Given that Integrator and the nuclear exosome interact directly, the authors suggest that Integrator cleaves nascent MtnA mRNAs, which are in turn degraded by the exosome, thereby inducing premature transcription termination. This role is mechanistically related to the cleavage of nascent snRNAs, suggesting that Integrator function at snRNAs has been repurposed to regulate protein-coding genes.

Next, the authors identified 409 genes upregulated in IntS9-depleted and copper-treated cells. Many of the genes are involved in cellular responses to stimuli, indicating that Integrator has a wide role in triggering mRNA transcription termination. Integrator was recruited to the 5ʹ-end of all tested loci and generated short RNAs, which were cleared by the exosome. The discrete size of Integrator-dependent short RNAs does not seem to depend on mRNA sequence, but possibly on nucleosome positioning or Pol II pausing or stalling.

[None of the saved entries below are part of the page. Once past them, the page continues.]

-- ==== Sys2Proof/Machine/SeqFabric.lean ====
section
/-! DEFINITION. The configuration, region, port and queue instructions of the sequencer (05 R131 to R141). -/
namespace Sys2Proof.Machine

/-- The ply that CFG.LD takes: PLY where it is FREE, or with AUTO the context's own number, else the lowest FREE one (05 R132). -/
def plyToLoad (s : State) (k n : Nat) (auto : Bool) (ply : Nat) : Option Nat :=
  let free (q : Nat) : Bool := decide ((s.ply k q).st = .free)
  if auto then (if free n then some n else firstBelow 4 free) else if free ply then some ply else none

/-- The ply that a CFG.LD of context n is loading: one that waits for the host is LOADING (05 R97). -/
def plyUnderLoad (s : State) (k n : Nat) : Option Nat :=
  firstBelow 4 fun q => decide ((s.ply k q).st = .loading) && (s.ply k q).byInstr && decide ((s.ply k q).ctx = n)

/-- CFG.LD: loads an image into a ply on behalf of the context; the ply is LOADING until the load ends, and FREE again where it fails (05 R97, R132) (log 21). -/
def execCfgLd (d a : Reg) (auto : Bool) (ply : Fin 4) (s : State) : Out :=
  let k := s.actor.core
  let n := s.actor.ctx
  match (plyUnderLoad s k n).orElse fun _ => plyToLoad s k n auto ply.val with
  | none => trap s 0x31 0
  | some q =>
    match loadImage s k n (s.reg a) s.user with
    | .ok p s => retireWith (fillPly (settleCore s k) k q p) d (w64 q)
    | .fault c t s => trap (freePly s k q) c (w64 t)
    | .wait s => .next (s.modPly k q fun _ => { st := .loading, ctx := n, image := s.reg a, byInstr := true }).stay

/-- CFG.COMMIT: selects PLY; it retires with the commit (05 R133, R117, R119). -/
def execCfgCommit (ply : Fin 4) (s : State) : Out :=
  if s.me.region.any (!·.strand) then trap s 0x32 0
  else if stagedFor s s.actor.core s.actor.ctx ply.val then
    .next (latchPly s s.actor.core s.actor.ctx ply.val (some s.nextPc))
  else trap s 0x31 0

/-- CFG.DROP: a STAGED ply of the context, or its ACTIVE ply with no region bound, becomes FREE; where a selection of the STAGED ply is latched, that selection is called off (05 R134) (log 93). -/
def execCfgDrop (ply : Fin 4) (s : State) : Out :=
  let k := s.actor.core
  let n := s.actor.ctx
  if stagedFor s k n ply.val then
    retire (if s.me.latch.any fun l => decide (l.ply = ply.val) then discardStaged s k n else freePly s k ply.val)
  else if s.me.bound = some ply.val ∧ s.me.region.isNone then retire (freePly s k ply.val)
  else trap s 0x31 0

/-- CFG.DROP.img: the cache entry of an image is removed, at the end of a load that is reading it (05 R134) (log 21). -/
def execCfgDropImg (a : Reg) (s : State) : Out :=
  let k := s.actor.core
  let part := s.partOf k
  retire (s.modFab k fun f =>
    Fabric.sweep { f with cfg := f.cfg.map fun x => if x.addr = s.reg a ∧ x.part = part then { x with doomed := true } else x })

/-- The code of a ply state (05 R135). -/
def plyCode : PlySt → Nat
  | .free => 0
  | .loading => 1
  | .staged => 2
  | .active => 3

/-- What CFG.Q.ply answers for context n of core k (05 R135). -/
def plyStatus (s : State) (k n : Nat) : Nat :=
  let c := s.ctx k n
  ((List.range 4).map fun q =>
    let p := s.ply k q
    (plyCode p.st + b2n (decide (p.st ≠ .free) && decide (p.ctx = n)) * 4 + b2n (c.latch.any fun l => decide (l.ply = q)) * 8) * 16 ^ q).sum +
  (c.bound.elim 0 fun q => q * 2 ^ 16 + 2 ^ 18)

/-- CFG.Q.ply (05 R135). -/
def execCfgQPly (d : Reg) (s : State) : Out := retireWith s d (w64 (plyStatus s s.actor.core s.actor.ctx))

/-- CFG.Q.img: whether an image is in the cache, and its entry (05 R135). -/
def execCfgQImg (d a : Reg) (s : State) : Out :=
  retireWith s d (match cachedImage (s.core s.actor.core) (s.reg a) (s.partOf s.actor.core) with
    | some x => w64 (256 + x.slot)
    | none => 0)

/-- CFG.Q.rsv: the context's reservation (05 R128, R135). -/
def execCfgQRsv (d : Reg) (s : State) : Out := retireWith s d (w64 (s.me.rsv.queue * 256 + s.me.rsv.count))

/-- RGN.OPEN (05 R136). -/
def execRgnOpen (a : Reg) (s : State) : Out :=
  (openRegion s s.actor.core s.actor.ctx (s.reg a) s.user).seq fun _ s => retire s

/-- RGN.WAIT: waits for the end of the region and answers its status (05 R137). -/
def execRgnWait (d : Reg) (s : State) : Out :=
  match s.me.region with
  | none => trap s 0x32 0
  | some g =>
    match g.state with
    | .opened => waitFor s .region
    | .done => retireWith s d 0
    | .faulted => retireWith s d (w64 (0x100 + g.cause))

/-- The region of context n of core k is unbound (05 R136, R138). -/
def unbindRegion (s : State) (k n : Nat) : State := dropFaults (s.modCtx k n fun c => { c with region := none }) k n

/-- RGN.CLOSE: unbinds a region that has ended (05 R138). -/
def execRgnClose (s : State) : Out :=
  match s.me.region with
  | none => trap s 0x32 0
  | some g => if g.state = .opened then trap s 0x32 0 else retire (unbindRegion s s.actor.core s.actor.ctx)

/-- The plies of context n among those that satisfy f become FREE. -/
def freeWhere (s : State) (k n : Nat) (f : Ply → Bool) : State :=
  (List.range 4).foldl (fun s q => if (s.ply k q).ctx = n ∧ f (s.ply k q) then freePly s k q else s) s

/-- What the block scheduler loads or has latched for context n is given up (05 R126, R138). -/
def freeLoads (s : State) (k n : Nat) : State := freeWhere (discardStaged s k n) k n fun p => decide (p.st = .loading) && !p.byInstr

/-- Every ply that is LOADING or STAGED on behalf of context n becomes FREE (21 R395 step 1). -/
def freeStaged (s : State) (k n : Nat) : State := freeWhere (discardStaged s k n) k n fun p => decide (p.st = .loading) || decide (p.st = .staged)

/-- The end of an open region by RGN.CLOSE.abort, after its store to STATE (05 R138); the ply field of REGION_DONE is 0 where no ply is bound to the context (log 49). -/
def abortRegion (s : State) (k n : Nat) (g : Region) : State :=
  let q := (s.ctx k n).bound.getD 0
  let s := if g.strand then freeLoads s k n else s
  let s := match (s.ctx k n).bound with
    | some q => freePly s k q
    | none => s
  let s := regionDone s k n q true 0 g.rcb
  let s := match sliceOn s k n with
    | some (id, _) => dropSlice s (dieOf k) id
    | none => s
  unbindRegion s k n

/-- RGN.CLOSE.abort: checks and makes its store to STATE, then ends the region as an abort (05 R138). -/
def execRgnCloseAbort (s : State) : Out :=
  match s.me.region with
  | none => trap s 0x32 0
  | some g =>
    if g.state = .opened then
      (storeState s s.actor.core g.rcb 3 s.user).seq fun _ s => retire (abortRegion s s.actor.core s.actor.ctx g)
    else retire (unbindRegion s s.actor.core s.actor.ctx)

/-- The entry of the handler table that reg(B) names (05 R139). -/
def handlerIndex (v : Word) : Nat := bits v 0 8

/-- PORT.BIND.hnd: writes an entry of the handler table; parked messages that it takes are released (05 R111 to R113, R139) (log 10). -/
def execPortBindHnd (a b : Reg) (s : State) : Out :=
  let w := s.reg a
  if bits w 14 50 ≠ 0 ∨ bits w 2 2 ≠ 0 ∨ bits w 12 2 = 3 then trap s 0x05 s.actor.bits
  else
    let k := s.actor.core
    retire (releaseParked (s.modPort k fun p => { p with handlers := Tab.set p.handlers (handlerIndex (s.reg b)) w }) k)

/-- PORT.UNBIND.hnd: clears an entry of the handler table (05 R139). -/
def execPortUnbindHnd (b : Reg) (s : State) : Out :=
  retire (s.modPort s.actor.core fun p => { p with handlers := Tab.drop p.handlers (handlerIndex (s.reg b)) })

/-- An outgoing far index of a ply that the context holds (05 R139). -/
def farOutgoing (s : State) (q i : Nat) : Bool :=
  heldBy s s.actor.core s.actor.ctx q && (Tab.find (s.ply s.actor.core q).fars i).any (·.out)

/-- The remote input that reg(A) of PORT.BIND.far names (05 R139). -/
def remoteOf (k : Nat) (w : Word) : FarBind :=
  { core := dieOf k * 128 + bits w 10 7, elem := bits w 7 3 * 8 + bits w 4 3, ch := bits w 2 2, ply := bits w 0 2 }

/-- The input is declared incoming in a ply that is STAGED or ACTIVE (05 R139). -/
def declaredIncoming (s : State) (b : FarBind) : Bool :=
  let p := s.ply b.core b.ply
  (decide (p.st = .staged) || decide (p.st = .active)) && (p.farIn b.elem b.ch).isSome

/-- PORT.BIND.far: joins a far output to a remote input of the die and partition (05 R108, R139); tokens that a restore put in its passes stay (21 R396) (log 78). -/
def execPortBindFar (a b : Reg) (ply : Fin 4) (s : State) : Out :=
  let k := s.actor.core
  let i := bits (s.reg b) 0 3
  let r := remoteOf k (s.reg a)
  if !(farOutgoing s ply.val i) then trap s 0x31 0
  else if 80 ≤ coreIn r.core ∨ s.partOf r.core ≠ s.partOf k then trap s 0x22 0
  else if !(declaredIncoming s r) then trap s 0x31 0
  else
    retire (s.modPly k ply.val fun p =>
      { p with fars := Tab.mod {} p.fars i fun x =>
        { x with bind := some r, passes := match List.replicate (borders k r.core) [] with
                  | [] => []
                  | _ :: ls => (if x.bind.isNone then x.passes.flatten else []) :: ls } })

/-- PORT.UNBIND.far: the far output is bound no longer (05 R139) (log 78). -/
def execPortUnbindFar (b : Reg) (ply : Fin 4) (s : State) : Out :=
  let i := bits (s.reg b) 0 3
  if !(farOutgoing s ply.val i) then trap s 0x31 0
  else
    retire (s.modPly s.actor.core ply.val fun p => { p with fars := Tab.mod {} p.fars i fun x => { x with bind := none, passes := [] } })

/-- PERMIT.K: sets K of an element of the context's ACTIVE ply (05 R140). -/
def execPermitK (a : Reg) (kn : BitVec 4) (s : State) : Out :=
  match s.me.bound with
  | none => trap s 0x31 0
  | some q => retire (s.modElem s.actor.core q (bits (s.reg a) 0 6) fun x => { x with k := kn.toNat })

/-- What a sequencer sends to queue q crosses the links: it waits while flits are held, and with no path left it traps (23 R405, R406) (log 57). -/
def acrossTo (s : State) (q : Nat) (go : Out) : Out :=
  match queueWay s s.actor.core q with
  | .clear => go
  | .held => .next s.stay
  | .down => trap s 0x72 (w64 q)

/-- QRSV: n slots for the context's reservation, in full or not at all (05 R127, R141); TVAL of PERMISSION is the queue number (log 110). -/
def execQrsv (d a : Reg) (n : BitVec 5) (s : State) : Out :=
  let q := bits (s.reg a) 0 14
  let rv := s.me.rsv
  if 0 < rv.count ∧ rv.queue ≠ q then trap s 0x33 0
  else if !(ownsQueue s s.actor.core q) then trap s 0x22 (w64 q)
  else acrossTo s q <|
    if rv.count + n.toNat ≤ 255 ∧ n.toNat ≤ (s.queue q).room then
      retireWith ((reserveSlots s q n.toNat).modMe fun c => { c with rsv := { queue := q, count := rv.count + n.toNat } }) d (w64 n.toNat)
    else retireWith s d 0

/-- QPUSH: a token takes up a reserved slot (05 R127, R141; 09 R213). -/
def execQpush (a b c : Reg) (s : State) : Out :=
  let q := bits (s.reg a) 0 14
  let rv := s.me.rsv
  if rv.queue ≠ q ∨ rv.count = 0 then trap s 0x33 0
  else acrossTo s q <|
    retire ((pushToken (settleCore s s.actor.core) s.actor.core q (s.me.region.bind (·.deadline)) (s.reg b ++ s.reg c)).modMe fun x => { x with rsv := { x.rsv with count := rv.count - 1 } })

end Sys2Proof.Machine
end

Integrator attenuates productive transcription elongation, thereby providing an additional layer of Pol II regulation

In summary, Integrator fine-tunes mRNA levels in response to cellular stress. By cleaving nascent transcripts and transferring them to the nuclear exosome, Integrator attenuates productive transcription elongation, thereby providing an additional layer of Pol II regulation.